Today we crossed the dateline, from 8/20 to 8/21 in the middle of the day.
We were up early in Waikiki. Connor got me a Starbucks as I hailed a cab. His hotel selection had been perfect. The restaurant, location, pool, a great corner room and to top it off a Starbucks next to the Bell desk! We arrived at the airport, checked in with Air Pacific, got into the MVP Gold line and breezed through security without even a cheese inspection. We had plenty of time, and as we got to the gate the crew for our fight was just opening up. We chatted with them for a bit and went for breakfast. Connor chose CPK and while he was ordering Sonia called to chat. We polished off the pizza and made for the Airport Starbucks for #2. The airport doesn’t allow gum sales, so Connor had to go without.
We boarded and got ready for a long flight. We thought it would be 8 hours in the air, but it turned out there was a stopover in Apia, Samoa that didn’t appear on our tickets. Somehow that managed to make it feel like two shorter flights. We got a glimpse of Samoa and the little airport from the plane. We got second breakfast on the first flight and lunch on the second. We made Nada, Fiji on time and in both Fiji and Samoa were able to get roaming cellular. We weren’t entering the country and were remaining on the international terminal, but had to go through a baggage scan as we entered the airport. We didn’t have to fill out a declaration, but nonetheless were concerned about the cheese warning on the forms we saw for those entering the country. During the scan they opened one bag and discovered that the strange cylinders were cheese, and they let us pass. We sent one of our many text updates to Fidelis, letting the crew know that OPC had moved on to the next phase.

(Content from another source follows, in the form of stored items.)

/-! ### waitSlot -/

@[simp] theorem waitSlot_cur (s : State) (h : Here) (c : Cond) : (waitSlot s h c).cur = s.cur := by simp [waitSlot]
@[simp] theorem waitSlot_actor (s : State) (h : Here) (c : Cond) : (waitSlot s h c).actor = s.actor := by simp [waitSlot]
@[simp] theorem waitSlot_agenda (s : State) (h : Here) (c : Cond) : (waitSlot s h c).agenda = s.agenda := by simp [waitSlot]
@[simp] theorem waitSlot_free (s : State) (h : Here) (c : Cond) : (waitSlot s h c).free = s.free := by simp [waitSlot]
@[simp] theorem waitSlot_clock (s : State) (h : Here) (c : Cond) : (waitSlot s h c).clock = s.clock := by simp [waitSlot]
@[simp] theorem waitSlot_mem (s : State) (h : Here) (c : Cond) : (waitSlot s h c).mem = s.mem := by simp [waitSlot]
@[simp] theorem waitSlot_launches (s : State) (h : Here) (c : Cond) : (waitSlot s h c).launches = s.launches := by simp [waitSlot]
@[simp] theorem waitSlot_slipways (s : State) (h : Here) (c : Cond) : (waitSlot s h c).slipways = s.slipways := by simp [waitSlot]
@[simp] theorem waitSlot_cores (s : State) (h : Here) (c : Cond) : (waitSlot s h c).cores = s.cores := by simp [waitSlot]
@[simp] theorem waitSlot_dies (s : State) (h : Here) (c : Cond) : (waitSlot s h c).dies = s.dies := by simp [waitSlot]
@[simp] theorem waitSlot_lines (s : State) (h : Here) (c : Cond) : (waitSlot s h c).lines = s.lines := by simp [waitSlot]
@[simp] theorem waitSlot_floors (s : State) (h : Here) (c : Cond) : (waitSlot s h c).floors = s.floors := by simp [waitSlot]
@[simp] theorem waitSlot_versions (s : State) (h : Here) (c : Cond) : (waitSlot s h c).versions = s.versions := by simp [waitSlot]
@[simp] theorem waitSlot_capHomes (s : State) (h : Here) (c : Cond) : (waitSlot s h c).capHomes = s.capHomes := by simp [waitSlot]
@[simp] theorem waitSlot_capMsgs (s : State) (h : Here) (c : Cond) : (waitSlot s h c).capMsgs = s.capMsgs := by simp [waitSlot]
@[simp] theorem waitSlot_reqs (s : State) (h : Here) (c : Cond) : (waitSlot s h c).reqs = s.reqs := by simp [waitSlot]
@[simp] theorem waitSlot_walks (s : State) (h : Here) (c : Cond) : (waitSlot s h c).walks = s.walks := by simp [waitSlot]
@[simp] theorem waitSlot_walkEnds (s : State) (h : Here) (c : Cond) : (waitSlot s h c).walkEnds = s.walkEnds := by simp [waitSlot]
@[simp] theorem waitSlot_marks (s : State) (h : Here) (c : Cond) : (waitSlot s h c).marks = s.marks := by simp [waitSlot]
@[simp] theorem waitSlot_bars (s : State) (h : Here) (c : Cond) : (waitSlot s h c).bars = s.bars := by simp [waitSlot]
@[simp] theorem waitSlot_bits (s : State) (h : Here) (c : Cond) : (waitSlot s h c).bits = s.bits := by simp [waitSlot]
@[simp] theorem waitSlot_copies (s : State) (h : Here) (c : Cond) : (waitSlot s h c).copies = s.copies := by simp [waitSlot]
@[simp] theorem waitSlot_msgs (s : State) (h : Here) (c : Cond) : (waitSlot s h c).msgs = s.msgs := by simp [waitSlot]
@[simp] theorem waitSlot_armInputs (s : State) (h : Here) (c : Cond) : (waitSlot s h c).armInputs = s.armInputs := by simp [waitSlot]
@[simp] theorem waitSlot_arms (s : State) (h : Here) (c : Cond) : (waitSlot s h c).arms = s.arms := by simp [waitSlot]
@[simp] theorem waitSlot_ctrl (s : State) (h : Here) (c : Cond) : (waitSlot s h c).ctrl = s.ctrl := by simp [waitSlot]
@[simp] theorem waitSlot_gens (s : State) (h : Here) (c : Cond) : (waitSlot s h c).gens = s.gens := by simp [waitSlot]
@[simp] theorem waitSlot_tokens (s : State) (h : Here) (c : Cond) : (waitSlot s h c).tokens = s.tokens := by simp [waitSlot]
@[simp] theorem waitSlot_qis (s : State) (h : Here) (c : Cond) : (waitSlot s h c).qis = s.qis := by simp [waitSlot]
@[simp] theorem waitSlot_regs (s : State) (h : Here) (c : Cond) : (waitSlot s h c).regs = s.regs := by simp [waitSlot]
@[simp] theorem waitSlot_remotes (s : State) (h : Here) (c : Cond) : (waitSlot s h c).remotes = s.remotes := by simp [waitSlot]
@[simp] theorem waitSlot_remoteEnds (s : State) (h : Here) (c : Cond) : (waitSlot s h c).remoteEnds = s.remoteEnds := by simp [waitSlot]
@[simp] theorem waitSlot_linksDown (s : State) (h : Here) (c : Cond) : (waitSlot s h c).linksDown = s.linksDown := by simp [waitSlot]
@[simp] theorem waitSlot_lostLines (s : State) (h : Here) (c : Cond) : (waitSlot s h c).lostLines = s.lostLines := by simp [waitSlot]
@[simp] theorem waitSlot_down (s : State) (h : Here) (c : Cond) : (waitSlot s h c).down = s.down := by simp [waitSlot]
@[simp] theorem waitSlot_images (s : State) (h : Here) (c : Cond) : (waitSlot s h c).images = s.images := by simp [waitSlot]
@[simp] theorem waitSlot_trains (s : State) (h : Here) (c : Cond) : (waitSlot s h c).trains = s.trains := by simp [waitSlot]
@[simp] theorem waitSlot_deadPorts (s : State) (h : Here) (c : Cond) : (waitSlot s h c).deadPorts = s.deadPorts := by simp [waitSlot]
@[simp] theorem waitSlot_outputs (s : State) (h : Here) (c : Cond) : (waitSlot s h c).outputs = s.outputs := by simp [waitSlot]
@[simp] theorem waitSlot_nextId (s : State) (h : Here) (c : Cond) : (waitSlot s h c).nextId = s.nextId := by simp [waitSlot]

/-! ### putCrew -/

@[simp] theorem putCrew_cur (s : State) (b c : Nat) (y : Crew) : (putCrew s b c y).cur = s.cur := by unfold putCrew popLater; split <;> (try split) <;> simp
@[simp] theorem putCrew_actor (s : State) (b c : Nat) (y : Crew) : (putCrew s b c y).actor = s.actor := by unfold putCrew popLater; split <;> (try split) <;> simp
@[simp] theorem putCrew_free (s : State) (b c : Nat) (y : Crew) : (putCrew s b c y).free = s.free := by unfold putCrew popLater; split <;> (try split) <;> simp
@[simp] theorem putCrew_clock (s : State) (b c : Nat) (y : Crew) : (putCrew s b c y).clock = s.clock := by unfold putCrew popLater; split <;> (try split) <;> simp
@[simp] theorem putCrew_mem (s : State) (b c : Nat) (y : Crew) : (putCrew s b c y).mem = s.mem := by unfold putCrew popLater; split <;> (try split) <;> simp
@[simp] theorem putCrew_launches (s : State) (b c : Nat) (y : Crew) : (putCrew s b c y).launches = s.launches := by unfold putCrew popLater; split <;> (try split) <;> simp
@[simp] theorem putCrew_slipways (s : State) (b c : Nat) (y : Crew) : (putCrew s b c y).slipways = s.slipways := by unfold putCrew popLater; split <;> (try split) <;> simp
@[simp] theorem putCrew_cores (s : State) (b c : Nat) (y : Crew) : (putCrew s b c y).cores = s.cores := by unfold putCrew popLater; split <;> (try split) <;> simp
@[simp] theorem putCrew_dies (s : State) (b c : Nat) (y : Crew) : (putCrew s b c y).dies = s.dies := by unfold putCrew popLater; split <;> (try split) <;> simp
@[simp] theorem putCrew_lines (s : State) (b c : Nat) (y : Crew) : (putCrew s b c y).lines = s.lines := by unfold putCrew popLater; split <;> (try split) <;> simp
@[simp] theorem putCrew_floors (s : State) (b c : Nat) (y : Crew) : (putCrew s b c y).floors = s.floors := by unfold putCrew popLater; split <;> (try split) <;> simp
@[simp] theorem putCrew_versions (s : State) (b c : Nat) (y : Crew) : (putCrew s b c y).versions = s.versions := by unfold putCrew popLater; split <;> (try split) <;> simp
@[simp] theorem putCrew_capHomes (s : State) (b c : Nat) (y : Crew) : (putCrew s b c y).capHomes = s.capHomes := by unfold putCrew popLater; split <;> (try split) <;> simp
@[simp] theorem putCrew_capMsgs (s : State) (b c : Nat) (y : Crew) : (putCrew s b c y).capMsgs = s.capMsgs := by unfold putCrew popLater; split <;> (try split) <;> simp
@[simp] theorem putCrew_reqs (s : State) (b c : Nat) (y : Crew) : (putCrew s b c y).reqs = s.reqs := by unfold putCrew popLater; split <;> (try split) <;> simp
@[simp] theorem putCrew_walks (s : State) (b c : Nat) (y : Crew) : (putCrew s b c y).walks = s.walks := by unfold putCrew popLater; split <;> (try split) <;> simp
@[simp] theorem putCrew_walkEnds (s : State) (b c : Nat) (y : Crew) : (putCrew s b c y).walkEnds = s.walkEnds := by unfold putCrew popLater; split <;> (try split) <;> simp
@[simp] theorem putCrew_marks (s : State) (b c : Nat) (y : Crew) : (putCrew s b c y).marks = s.marks := by unfold putCrew popLater; split <;> (try split) <;> simp
@[simp] theorem putCrew_bars (s : State) (b c : Nat) (y : Crew) : (putCrew s b c y).bars = s.bars := by unfold putCrew popLater; split <;> (try split) <;> simp
@[simp] theorem putCrew_bits (s : State) (b c : Nat) (y : Crew) : (putCrew s b c y).bits = s.bits := by unfold putCrew popLater; split <;> (try split) <;> simp
@[simp] theorem putCrew_copies (s : State) (b c : Nat) (y : Crew) : (putCrew s b c y).copies = s.copies := by unfold putCrew popLater; split <;> (try split) <;> simp
@[simp] theorem putCrew_msgs (s : State) (b c : Nat) (y : Crew) : (putCrew s b c y).msgs = s.msgs := by unfold putCrew popLater; split <;> (try split) <;> simp
@[simp] theorem putCrew_armInputs (s : State) (b c : Nat) (y : Crew) : (putCrew s b c y).armInputs = s.armInputs := by unfold putCrew popLater; split <;> (try split) <;> simp
@[simp] theorem putCrew_arms (s : State) (b c : Nat) (y : Crew) : (putCrew s b c y).arms = s.arms := by unfold putCrew popLater; split <;> (try split) <;> simp
@[simp] theorem putCrew_ctrl (s : State) (b c : Nat) (y : Crew) : (putCrew s b c y).ctrl = s.ctrl := by unfold putCrew popLater; split <;> (try split) <;> simp
@[simp] theorem putCrew_gens (s : State) (b c : Nat) (y : Crew) : (putCrew s b c y).gens = s.gens := by unfold putCrew popLater; split <;> (try split) <;> simp
@[simp] theorem putCrew_tokens (s : State) (b c : Nat) (y : Crew) : (putCrew s b c y).tokens = s.tokens := by unfold putCrew popLater; split <;> (try split) <;> simp
@[simp] theorem putCrew_qis (s : State) (b c : Nat) (y : Crew) : (putCrew s b c y).qis = s.qis := by unfold putCrew popLater; split <;> (try split) <;> simp
@[simp] theorem putCrew_regs (s : State) (b c : Nat) (y : Crew) : (putCrew s b c y).regs = s.regs := by unfold putCrew popLater; split <;> (try split) <;> simp
@[simp] theorem putCrew_remotes (s : State) (b c : Nat) (y : Crew) : (putCrew s b c y).remotes = s.remotes := by unfold putCrew popLater; split <;> (try split) <;> simp
@[simp] theorem putCrew_remoteEnds (s : State) (b c : Nat) (y : Crew) : (putCrew s b c y).remoteEnds = s.remoteEnds := by unfold putCrew popLater; split <;> (try split) <;> simp
@[simp] theorem putCrew_linksDown (s : State) (b c : Nat) (y : Crew) : (putCrew s b c y).linksDown = s.linksDown := by unfold putCrew popLater; split <;> (try split) <;> simp
@[simp] theorem putCrew_lostLines (s : State) (b c : Nat) (y : Crew) : (putCrew s b c y).lostLines = s.lostLines := by unfold putCrew popLater; split <;> (try split) <;> simp
@[simp] theorem putCrew_down (s : State) (b c : Nat) (y : Crew) : (putCrew s b c y).down = s.down := by unfold putCrew popLater; split <;> (try split) <;> simp
@[simp] theorem putCrew_images (s : State) (b c : Nat) (y : Crew) : (putCrew s b c y).images = s.images := by unfold putCrew popLater; split <;> (try split) <;> simp
@[simp] theorem putCrew_trains (s : State) (b c : Nat) (y : Crew) : (putCrew s b c y).trains = s.trains := by unfold putCrew popLater; split <;> (try split) <;> simp
@[simp] theorem putCrew_deadPorts (s : State) (b c : Nat) (y : Crew) : (putCrew s b c y).deadPorts = s.deadPorts := by unfold putCrew popLater; split <;> (try split) <;> simp
@[simp] theorem putCrew_outputs (s : State) (b c : Nat) (y : Crew) : (putCrew s b c y).outputs = s.outputs := by unfold putCrew popLater; split <;> (try split) <;> simp
@[simp] theorem putCrew_nextId (s : State) (b c : Nat) (y : Crew) : (putCrew s b c y).nextId = s.nextId := by unfold putCrew popLater; split <;> (try split) <;> simp
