theorem issues_cpyt d a : ∃ body, ∀ s, exec (.cpyt d a) s = issueWord (.cpyt d a) s body := by
  change ∃ body, ∀ s, execCpyt d a s = issueWord (.cpyt d a) s body
  unfold execCpyt
  exact ⟨_, fun _ => rfl⟩

theorem issues_cpyq d a : ∃ body, ∀ s, exec (.cpyq d a) s = issueWord (.cpyq d a) s body := by
  change ∃ body, ∀ s, execCpyq d a s = issueWord (.cpyq d a) s body
  unfold execCpyq
  exact ⟨_, fun _ => rfl⟩

theorem issues_send x : ∃ body, ∀ s, exec (.send x) s = issueWord (.send x) s body := by
  change ∃ body, ∀ s, execSend x s = issueWord (.send x) s body
  unfold execSend
  exact ⟨_, fun _ => rfl⟩

theorem issues_mcast x : ∃ body, ∀ s, exec (.mcast x) s = issueWord (.mcast x) s body := by
  change ∃ body, ∀ s, execMcast x s = issueWord (.mcast x) s body
  unfold execMcast
  exact ⟨_, fun _ => rfl⟩

theorem issues_redpArm d a id : ∃ body, ∀ s, exec (.redpArm d a id) s = issueWord (.redpArm d a id) s body := by
  change ∃ body, ∀ s, execRedpArm d a id s = issueWord (.redpArm d a id) s body
  unfold execRedpArm
  exact ⟨_, fun _ => rfl⟩

theorem issues_redpContribute d a id : ∃ body, ∀ s, exec (.redpContribute d a id) s = issueWord (.redpContribute d a id) s body := by
  change ∃ body, ∀ s, execRedpContribute d a id s = issueWord (.redpContribute d a id) s body
  unfold execRedpContribute
  exact ⟨_, fun _ => rfl⟩

theorem issues_remit g idx a : ∃ body, ∀ s, exec (.remit g idx a) s = issueWord (.remit g idx a) s body := by
  change ∃ body, ∀ s, execRemit g idx a s = issueWord (.remit g idx a) s body
  unfold execRemit
  exact ⟨_, fun _ => rfl⟩

theorem issues_radv : ∃ body, ∀ s, exec (.radv) s = issueWord (.radv) s body := by
  change ∃ body, ∀ s, execRadv s = issueWord (.radv) s body
  unfold execRadv
  exact ⟨_, fun _ => rfl⟩

theorem issues_xdec x : ∃ body, ∀ s, exec (.xdec x) s = issueWord (.xdec x) s body := by
  change ∃ body, ∀ s, execXdec x s = issueWord (.xdec x) s body
  unfold execXdec
  exact ⟨_, fun _ => rfl⟩

theorem issues_xbmp x : ∃ body, ∀ s, exec (.xbmp x) s = issueWord (.xbmp x) s body := by
  change ∃ body, ∀ s, execXbmp x s = issueWord (.xbmp x) s body
  unfold execXbmp
  exact ⟨_, fun _ => rfl⟩

theorem issues_movspr g d r : ∃ body, ∀ s, exec (.movspr g d r) s = issueWord (.movspr g d r) s body := by
  change ∃ body, ∀ s, execMovspr g d r s = issueWord (.movspr g d r) s body
  unfold execMovspr
  exact ⟨_, fun _ => rfl⟩

theorem issues_wrspr r a : ∃ body, ∀ s, exec (.wrspr r a) s = issueWord (.wrspr r a) s body := by
  change ∃ body, ∀ s, execWrspr r a s = issueWord (.wrspr r a) s body
  unfold execWrspr
  exact ⟨_, fun _ => rfl⟩

theorem issues_tlinc a b err : ∃ body, ∀ s, exec (.tlinc a b err) s = issueWord (.tlinc a b err) s body := by
  change ∃ body, ∀ s, execTlinc a b err s = issueWord (.tlinc a b err) s body
  unfold execTlinc
  exact ⟨_, fun _ => rfl⟩

theorem issues_gettl g d a err : ∃ body, ∀ s, exec (.gettl g d a err) s = issueWord (.gettl g d a err) s body := by
  change ∃ body, ∀ s, execGettl g d a err s = issueWord (.gettl g d a err) s body
  unfold execGettl
  exact ⟨_, fun _ => rfl⟩

theorem issues_bkpt g code : ∃ body, ∀ s, exec (.bkpt g code) s = issueWord (.bkpt g code) s body := by
  change ∃ body, ∀ s, execBkpt g code s = issueWord (.bkpt g code) s body
  unfold execBkpt
  exact ⟨_, fun _ => rfl⟩

theorem issues_resphase a : ∃ body, ∀ s, exec (.resphase a) s = issueWord (.resphase a) s body := by
  change ∃ body, ∀ s, execResphase a s = issueWord (.resphase a) s body
  unfold execResphase
  exact ⟨_, fun _ => rfl⟩

theorem issues_mldw a b wf : ∃ body, ∀ s, exec (.mldw a b wf) s = issueWord (.mldw a b wf) s body := by
  change ∃ body, ∀ s, execMldw a b wf s = issueWord (.mldw a b wf) s body
  unfold execMldw
  exact ⟨_, fun _ => rfl⟩

theorem issues_mswap d : ∃ body, ∀ s, exec (.mswap d) s = issueWord (.mswap d) s body := by
  change ∃ body, ∀ s, execMswap d s = issueWord (.mswap d) s body
  unfold execMswap
  exact ⟨_, fun _ => rfl⟩

theorem issues_mlut sb : ∃ body, ∀ s, exec (.mlut sb) s = issueWord (.mlut sb) s body := by
  change ∃ body, ∀ s, execMlut sb s = issueWord (.mlut sb) s body
  unfold execMlut
  exact ⟨_, fun _ => rfl⟩

theorem issues_mzero g tile : ∃ body, ∀ s, exec (.mzero g tile) s = issueWord (.mzero g tile) s body := by
  change ∃ body, ∀ s, execMzero g tile s = issueWord (.mzero g tile) s body
  unfold execMzero
  exact ⟨_, fun _ => rfl⟩

theorem issues_mma x : ∃ body, ∀ s, exec (.mma x) s = issueWord (.mma x) s body := by
  change ∃ body, ∀ s, execMma x s = issueWord (.mma x) s body
  unfold execMma
  exact ⟨_, fun _ => rfl⟩

theorem issues_mrd x : ∃ body, ∀ s, exec (.mrd x) s = issueWord (.mrd x) s body := by
  change ∃ body, ∀ s, execMrd x s = issueWord (.mrd x) s body
  unfold execMrd
  exact ⟨_, fun _ => rfl⟩

theorem issues_mst x : ∃ body, ∀ s, exec (.mst x) s = issueWord (.mst x) s body := by
  change ∃ body, ∀ s, execMst x s = issueWord (.mst x) s body
  unfold execMst
  exact ⟨_, fun _ => rfl⟩

theorem issues_mfence d : ∃ body, ∀ s, exec (.mfence d) s = issueWord (.mfence d) s body := by
  change ∃ body, ∀ s, execMfence d s = issueWord (.mfence d) s body
  unfold execMfence
  exact ⟨_, fun _ => rfl⟩

theorem issues_capenter x : ∃ body, ∀ s, exec (.capenter x) s = issueWord (.capenter x) s body := by
  change ∃ body, ∀ s, execCapenter x s = issueWord (.capenter x) s body
  unfold execCapenter
  exact ⟨_, fun _ => rfl⟩

theorem issues_capadopt d a : ∃ body, ∀ s, exec (.capadopt d a) s = issueWord (.capadopt d a) s body := by
  change ∃ body, ∀ s, execCapadopt d a s = issueWord (.capadopt d a) s body
  unfold execCapadopt
  exact ⟨_, fun _ => rfl⟩

theorem issues_capstat d a : ∃ body, ∀ s, exec (.capstat d a) s = issueWord (.capstat d a) s body := by
  change ∃ body, ∀ s, execCapstat d a s = issueWord (.capstat d a) s body
  unfold execCapstat
  exact ⟨_, fun _ => rfl⟩

theorem issues_capstep lbl : ∃ body, ∀ s, exec (.capstep lbl) s = issueWord (.capstep lbl) s body := by
  change ∃ body, ∀ s, execCapstep lbl s = issueWord (.capstep lbl) s body
  unfold execCapstep
  exact ⟨_, fun _ => rfl⟩

theorem issues_capexit : ∃ body, ∀ s, exec (.capexit) s = issueWord (.capexit) s body := by
  change ∃ body, ∀ s, execCapexit s = issueWord (.capexit) s body
  unfold execCapexit
  exact ⟨_, fun _ => rfl⟩

theorem issues_capabort : ∃ body, ∀ s, exec (.capabort) s = issueWord (.capabort) s body := by
  change ∃ body, ∀ s, execCapabort s = issueWord (.capabort) s body
  unfold execCapabort
  exact ⟨_, fun _ => rfl⟩
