/-- MatrixEventsComplete: each step for the first entry of its kind. -/
theorem test_meets_matrix_events :
    unitShown (matrixed [mmaWord]) passMayStart (fun s e _ =>
      ((unitOf s 0 0).queue.any fun e => isPass e && !passBegun e) && claimTurn s 0 (matrixRank 0 0) && (claimPass s 0 e.blk (4 + passRowCount e)).1) = true ∧
    unitShown (taken' (.matrixPassStart 0 0) (matrixed [mmaWord])) passMayLand
      (fun s e b => (unitOf s 0 0).queue.any passBegun && match e.op with
        | .pass t af zpm kh rows _ _ => engOk (landRowsM b 0 0 t af zpm kh rows) s
        | _ => false) = true ∧
    unitShown (matrixed [.mldw (.s 2) (.s 3) .e4m3]) loaderMayRun (fun s e b => (unitOf s 0 0).queue.any isLoader && match e.op with
        | .load off st wf => engOk (loadPlaneM b 0 0 off st wf) s
        | _ => false) = true ∧
    unitShown (matrixed [.mlut 8]) loaderMayRun (fun s e _ => (unitOf s 0 0).queue.any isLoader && match e.op with
        | .lut _ => true
        | _ => false) = true ∧
    [Opnd.zero, .s 8].all (fun d => unitShown (matrixed [.mswap d]) swapMayPoint fun s e _ => (unitOf s 0 0).queue.any isSwap && match e.op with
        | .swap r => r.isSome == (d == .s 8)
        | _ => false) = true ∧
    [Instr.mzero g7 7, .mrd ⟨g7, .v 8, 7, 60, 2⟩, mstWord].all (fun i => unitShown (matrixed [i]) tileMayPoint fun s e b =>
        (unitOf s 0 0).queue.any isOpenTileOp && match e.op with
        | .store t _ _ vec sc zpe _ m _ => engOk (takeTileM b (unitOf s 0 0) t vec sc zpe m) s
        | _ => true) = true ∧
    unitShown (matrixed [.mfence .zero]) tileMayPoint (fun s e _ =>
      (unitOf s 0 0).queue.any isOpenTileOp && e.op == .nothing) = true := by decide +kernel

/-- MatrixEventsComplete: a tile that has been taken is stored. -/
theorem test_meets_tile_store :
    unitShown (taken' (.tileOpPoint 0 0) (matrixed [mstWord])) storeMayRun (fun s e b => (unitOf s 0 0).queue.any isTaken && match e.op with
      | .store _ off st _ sc zpe f m (some c) => engOk (storeTileM e b c off st f sc zpe m) s
      | _ => false) = true := by decide +kernel

/-! ### Capsules at their homes -/

/-- A message of lane 0 of the placed crew to the record at 0x1000_0C00. -/
def capMsg (k : CapKind) : CapMsg := ⟨0x200018, 0, 0, 3, 2, 0, k, plainAttr⟩

/-- The message 6 in flight, the record of the given state, its crew in step 2. -/
def capState (st : Nat) (k : CapKind) : State :=
  writePlace { updCrew stood 0 0 (holds 2 false) with capMsgs := [(6, capMsg k)] } (.dev 0x10000C00)
    (ctlBytes st (if st = 0 then 0 else 2) (if st = 0 then 0 else 2 ^ 23) 3)

/-- The same with the executor id that the record then names. -/
def capOwn (st : Nat) (k : CapKind) : State :=
  { capState st k with capMsgs := [(6, { capMsg k with exec := 2 ^ 23 })] }

def asker0 : Asker := ⟨0, 0, 4, 0x10000C00, plainAttr⟩
def enterKind : CapKind := .enter asker0 0x10000820 0x10000040 [1, 2] 0x10000820 plainAttr

def capShown (s : State) (p : State → CapMsg → Bool) : Bool :=
  match s.capMsgs.find 6 with
  | some m => p s m
  | none => false

/-- The record is malformed: FREE in a step. -/
def capBroken (s : State) : State := writePlace s (.dev 0x10000C00) (ctlBytes 0 1 0 3)

/-- CapsuleEventsComplete: a record that is malformed. -/
theorem test_meets_capsule_broken :
    (capShown (capBroken (capState 0 enterKind)) fun s m =>
      let t := (claimLines s [m.record, lineNo 0x10000820]).2
      msgLive s m && (claimLines s [m.record, lineNo 0x10000820]).1 && !poisoned t m.record && recBad t m.record) = true ∧
    (capShown (capBroken (capState 0 (.adopt asker0))) fun s m =>
      let t := (claimLine s m.record).2
      msgLive s m && (claimLine s m.record).1 && !poisoned t m.record && recBad t m.record) = true ∧
    (capShown (capBroken (capState 0 (.commit 1 [] 0x10000040))) fun s m =>
      let t := (claimLine s m.record).2
      !commitWaits s m && (claimLine s m.record).1 && !poisoned t m.record && recBad t m.record) = true := by decide +kernel

/-- CapsuleEventsComplete: a record asked for while FREE and while not. -/
theorem test_meets_capsule_asks :
    [capFree, capHeld, capClosing].all (fun st => capShown (capState st enterKind) fun s m =>
      let t := (claimLines s [m.record, lineNo 0x10000820]).2
      msgLive s m && (claimLines s [m.record, lineNo 0x10000820]).1 && !poisoned t m.record && !recBad t m.record &&
        recState t m.record == st && !versioned t (lineNo 0x10000820)) = true ∧
    [capFree, capHeld, capParked].all (fun st => capShown (capState st (.adopt asker0)) fun s m =>
      let t := (claimLine s m.record).2
      msgLive s m && (claimLine s m.record).1 && !poisoned t m.record && !recBad t m.record && recState t m.record == st) = true := by
  decide +kernel

/-- CapsuleEventsComplete: each commit with a stale tag and with the record's; a close; a park; a reclaim. -/
theorem test_meets_capsule_ends :
    [(0 : Fin 3), 1, 2].all (fun k =>
      capShown (capState capHeld (.commit k [] 0x10000040)) (fun s m =>
        let t := (claimLine s m.record).2
        !commitWaits s m && (claimLine s m.record).1 && !poisoned t m.record && !recBad t m.record && staleTag t m) &&
      capShown (capOwn capHeld (.commit k [] 0x10000040)) fun s m =>
        let t := (claimLine s m.record).2
        let u := (claimLines t (commitLines t m (decide (k ≠ 0)))).2
        !commitWaits s m && (claimLine s m.record).1 && !poisoned t m.record && !recBad t m.record && !staleTag t m &&
          (k == 0 || !slotHeld t m) && (claimLines t (commitLines t m (decide (k ≠ 0)))).1 &&
          (commitLines (dropMsg u 6) m (decide (k ≠ 0))).all fun g => !poisoned (dropMsg u 6) g) = true ∧
    (let s := { stood with capHomes := [(0x200018, ⟨some 0x10000820, plainAttr, plainAttr, 0, some (0, 0, 0)⟩)] }
     (match s.capHomes.find 0x200018 with
      | some h => h.closing == some (0, 0, 0)
      | none => false) && (claimLine s 0x200018).1) = true ∧
    [(capHeld, CapKind.park), (capParked, .reclaim 5)].all (fun p =>
      capShown (capOwn p.1 p.2) (fun s m => !committing s m.blk m.crew && noticeSlot s m && msgLive s m &&
        (p.2 == .park || !parking s m.blk m.crew) && (claimLine s m.record).1 && ownRecord (dropMsg (claimLine s m.record).2 6) m p.1) &&
      capShown (capState p.1 p.2) fun s m => !ownRecord (dropMsg (claimLine s m.record).2 6) m p.1) = true := by decide +kernel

We got a couple of drinks in the airport, and Connor made sure we were at the right gate. As we boarded for Tonga for our third flight of the day, we noticed that it was the same jet on which we flew the first two. Connor had completed his math work and did a lot of reading on the previous flights, and even watched Clash of the Titans. The last flight was short, just 1.5 hours. We got yet another, smaller meal and then pulled up in Tonga at about sunset. We snapped a couple photos and then got into line at customs. Still having the cheese as we passed the amnesty drop we a little edgy. The line was taking quite a while, and a Tongan security guy pulled us out of the line and let us go in the empty line for old folks and disabled. I told Connor he was “special” and he told me I was old. We got through quickly, still wondering about the cheese that we had declared as food. There were no questions asked, except for how were we leaving. I told them about the boat and we were directed to a small room behind the woman who stamped our passports.
I stuck my head into the room and saw Vince, sitting and talking with a very stern-looking Tongan man in a palm frond skirt. As We said our big hellos the man immediately and asked us to leave the office. Oops. So we made good friends with the big Tongan with the sunglasses who was watching everyone in the line. He was really nice, told us how to make an octopus lure with a palm tree root. Vince got out of the room eventually and hustled us toward the exit. We then had to pass our bags through a big luggage scanner. The computers didn’t have to come out this time. Connor saw the screen and said the tubes didn’t show. After learning from Vince that the office guy told him that we could not enter the country and would have to go back, I was a little concerned about what he had to do to get us in, and what would happen when they found the cheese. Because it was Kraft tube cheese we weren’t really sure if it was technically cheese (or food), and that was our plan. They let us pass and we hustled to the “taxi” that Vince and had waiting.
We met Ben, the Tongan cabbie, tour guide, etc., and Diego, the 18 year old Fidelis first mate from the Galapagos islands in Ecuador. It was now getting dark, and I’m guessing that driving through Tonga was a bit surreal for Connor. People had random fires burning in their palm-laden yards, to get rid of their trash. We saw a single very large fox bat. It looked like a small pterodactyl. The main road looked anything but “main.” We had to pull over to the side at one point as a small motorcade passed. The vehicles were nothing fancy, but Ben told us that it was the prince. We passed a lot of roadside stores that looked more like drive up fruit stands with bars on the openings. There were lots of folks just hanging around. Ben said that they are mostly run by the Chinese, and that the bars went up after the riots in 2006. Apparently there is some resentment of the Chinese because they send their money home to China. I’m not sure what else they should do with it, since property ownership is totally hereditary and sale to even Tongans is severely punished. Land must be given in a hereditary pecking order and by default passes only to the oldest son.
It was dark by the time arrived at Fidelis. We carefully boarded Dob (the dingy, Daughter of Bubbles) with our luggage. Ben helped us out with his headlights. Later we heard him yelling from the dock that his battery was dead. I went out in Dob and lent him my cell phone. We later learned his ride didn’t show and he pushed the van to the main road, and then got some help. After a few stories and some good eats Connor went lights out in the aft stateroom. After some more stories Daddy joined him for some well-earned sleep. After that night we’d be sleeping in crew quarters (main cabin couches).